## Supplied data
theorem safeClaim_drive (t : TrackId) (c : Line) :
    (if c.ownedBy t then { c with drive := safeResult c.safeMode c.drive } else c)
      = { c with drive := (if c.ownedBy t then { c with drive := safeResult c.safeMode c.drive } else c).drive } := by
  split <;> rfl

/-- The claim of a LEVEL changes the drive of a line cell and nothing else of it. -/
theorem levelClaim_drive (t : TrackId) (mask value : BitVec 16) (c : Line) :
    (match c.owner with
      | some o =>
        if o.track = t ∧ mask.getLsbD o.lane.val then { c with drive := driveOf (levelOf (value.getLsbD o.lane.val)) } else c
      | none => c)
      = { c with drive := (match c.owner with
          | some o =>
            if o.track = t ∧ mask.getLsbD o.lane.val then { c with drive := driveOf (levelOf (value.getLsbD o.lane.val)) } else c
          | none => c).drive } := by
  obtain ⟨mode, owner⟩ := c
  cases owner with
  | none => rfl
  | some o => dsimp only; split <;> rfl

namespace TrackClosed

variable {t : TrackId} {P : State → Prop} (C : TrackClosed t P)

include C

theorem modTrack {f : Track → Track} {s : State} (hf : SameBinding (s.track t) (f (s.track t))) (h : P s) :
    P (s.modTrack t f) := C.context _ s hf h

theorem setRef (time : Time) {s : State} (h : P s) : P (setRef t time s) := C.modTrack (sameBinding_keep rfl rfl) h

theorem idle {s : State} (h : P s) : P (s.modTrack t Track.idleTimers) := C.modTrack (sameBinding_keep rfl rfl) h

theorem claimSafe {s : State} (h : P s) : P (claimSafe t s) :=
  C.claim _ s (fun _ c hc => safeClaim_other t c hc) (fun _ c => safeClaim_drive t c) h

theorem claimLevel (mask value : BitVec 16) {s : State} (h : P s) : P (claimLevel t mask value s) := by
  refine C.claim _ s (fun l c hc => ?_) (fun l c => ?_) h
  · unfold Line.ownedBy at hc
    cases ho : c.owner with
    | none => rfl
    | some o =>
      rw [ho] at hc
      simp only [beq_eq_false_iff_ne] at hc
      simp [hc]
  · exact levelClaim_drive t mask value c

theorem writeRetireWord {s : State} (h : P s) : P (writeRetireWord t s) :=
  C.retireWord _ _ _ (C.context _ s (sameBinding_keep rfl rfl) h)

theorem setRetire (r : Nat) {s : State} (h : P s) : P (setRetire t r s) := by
  unfold Machine.setRetire
  dsimp only
  split
  · exact h
  · split
    · exact C.writeRetireWord (C.context _ s (sameBinding_keep rfl rfl) h)
    · exact C.context _ s (sameBinding_keep rfl rfl) h

theorem trackEvent (e : TrackEventKind) (cause : Option SafeCause) (tag : BitVec 16) (pos n : Nat) {s : State} (h : P s) :
    P (trackEvent t e cause tag pos n s) := C.report _ _ s h

theorem stepDone (step : CurrentStep) (o : StepOutcome) {s : State} (h : P s) : P (stepDone t step o s) := by
  unfold Machine.stepDone
  dsimp only
  split
  · exact C.modTrack (sameBinding_keep rfl rfl) (C.report _ _ s h)
  · exact h

theorem enterSafe (cause : SafeCause) (origin : SafeFrom) {s : State} (h : P s) : P (enterSafe t cause origin s) :=
  C.trackEvent _ _ _ _ _ (C.claimSafe (C.modTrack (sameBinding_to (st := .safe) rfl rfl (by decide)) h))

theorem forceSafe (cause : SafeCause) {s : State} (h : P s) : P (forceSafe t cause s) := by
  unfold Machine.forceSafe
  split
  · exact C.enterSafe cause _ h
  · exact h

theorem abandon {s : State} (h : P s) : P (s.modTrack t Track.abandon) :=
  C.modTrack (sameBinding_to (st := .stopped) rfl rfl (by decide)) h

theorem stopEffect (lines : StopLines) {s : State} (h : P s) : P (stopEffect t lines s) := by
  unfold Machine.stopEffect
  refine C.trackEvent _ _ _ _ _ ?_
  split
  · exact C.claimSafe (C.setRetire _ (C.abandon h))
  · exact C.setRetire _ (C.abandon h)

theorem flushEffect {s : State} (h : P s) : P (flushEffect t s) :=
  C.trackEvent _ _ _ _ _ (C.setRetire _ (C.modTrack (sameBinding_to (st := .stopped) rfl rfl (by decide)) h))

theorem count (o : StepOutcome) {s : State} (h : P s) : P (s.modTrack t fun c => c.countOutcome o) :=
  C.modTrack (Track.countOutcome_binding _ o) h

theorem retireStep (step : CurrentStep) (o : StepOutcome) {s : State} (h : P s) : P (retireStep t step o s).state := by
  have h1 : P (if (s.track t).loop = none then Machine.setRetire t ((s.track t).after step.pos) s else s) := by
    split
    · exact C.setRetire _ h
    · exact h
  have h3 := C.stepDone step o (C.count o h1)
  unfold Machine.retireStep
  dsimp only
  split
  · exact C.stopEffect _ h3
  · rw [Flow.state_goOn]
    exact C.modTrack (sameBinding_keep rfl rfl) h3

theorem endEffect (step : CurrentStep) (o : StepOutcome) {s : State} (h : P s) : P (endEffect t step o s) := by
  have h2 : P ((Machine.setRef t (step.due.getD 0) s).modTrack t fun c => { c with loop := none }) :=
    C.modTrack (sameBinding_keep rfl rfl) (C.setRef _ h)
  have h5 := C.stepDone step o (C.count o (C.setRetire
    ((((Machine.setRef t (step.due.getD 0) s).modTrack t fun c => { c with loop := none }).track t).after step.pos) h2))
  have h7 := C.trackEvent .ended none (recTag step.record) step.pos 0
    (C.modTrack (f := fun c => { c.idleTimers with current := none, state := .stopped })
      (sameBinding_to (st := .stopped) rfl rfl (by decide)) h5)
  unfold Machine.endEffect
  dsimp only
  split
  · exact C.stopEffect _ h7
  · exact h7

## Directions for this task
The reply should hold only the lines of the listing above starting at the line containing "(C.report _ _ s h)" and ending at the line containing "C.trackEvent _ _ _ _ _ (C.setRetire", exactly as written.

## Response to this exercise
  · exact C.modTrack (sameBinding_keep rfl rfl) (C.report _ _ s h)
  · exact h

theorem enterSafe (cause : SafeCause) (origin : SafeFrom) {s : State} (h : P s) : P (enterSafe t cause origin s) :=
  C.trackEvent _ _ _ _ _ (C.claimSafe (C.modTrack (sameBinding_to (st := .safe) rfl rfl (by decide)) h))

theorem forceSafe (cause : SafeCause) {s : State} (h : P s) : P (forceSafe t cause s) := by
  unfold Machine.forceSafe
  split
  · exact C.enterSafe cause _ h
  · exact h

theorem abandon {s : State} (h : P s) : P (s.modTrack t Track.abandon) :=
  C.modTrack (sameBinding_to (st := .stopped) rfl rfl (by decide)) h

theorem stopEffect (lines : StopLines) {s : State} (h : P s) : P (stopEffect t lines s) := by
  unfold Machine.stopEffect
  refine C.trackEvent _ _ _ _ _ ?_
  split
  · exact C.claimSafe (C.setRetire _ (C.abandon h))
  · exact C.setRetire _ (C.abandon h)

theorem flushEffect {s : State} (h : P s) : P (flushEffect t s) :=
  C.trackEvent _ _ _ _ _ (C.setRetire _ (C.modTrack (sameBinding_to (st := .stopped) rfl rfl (by decide)) h))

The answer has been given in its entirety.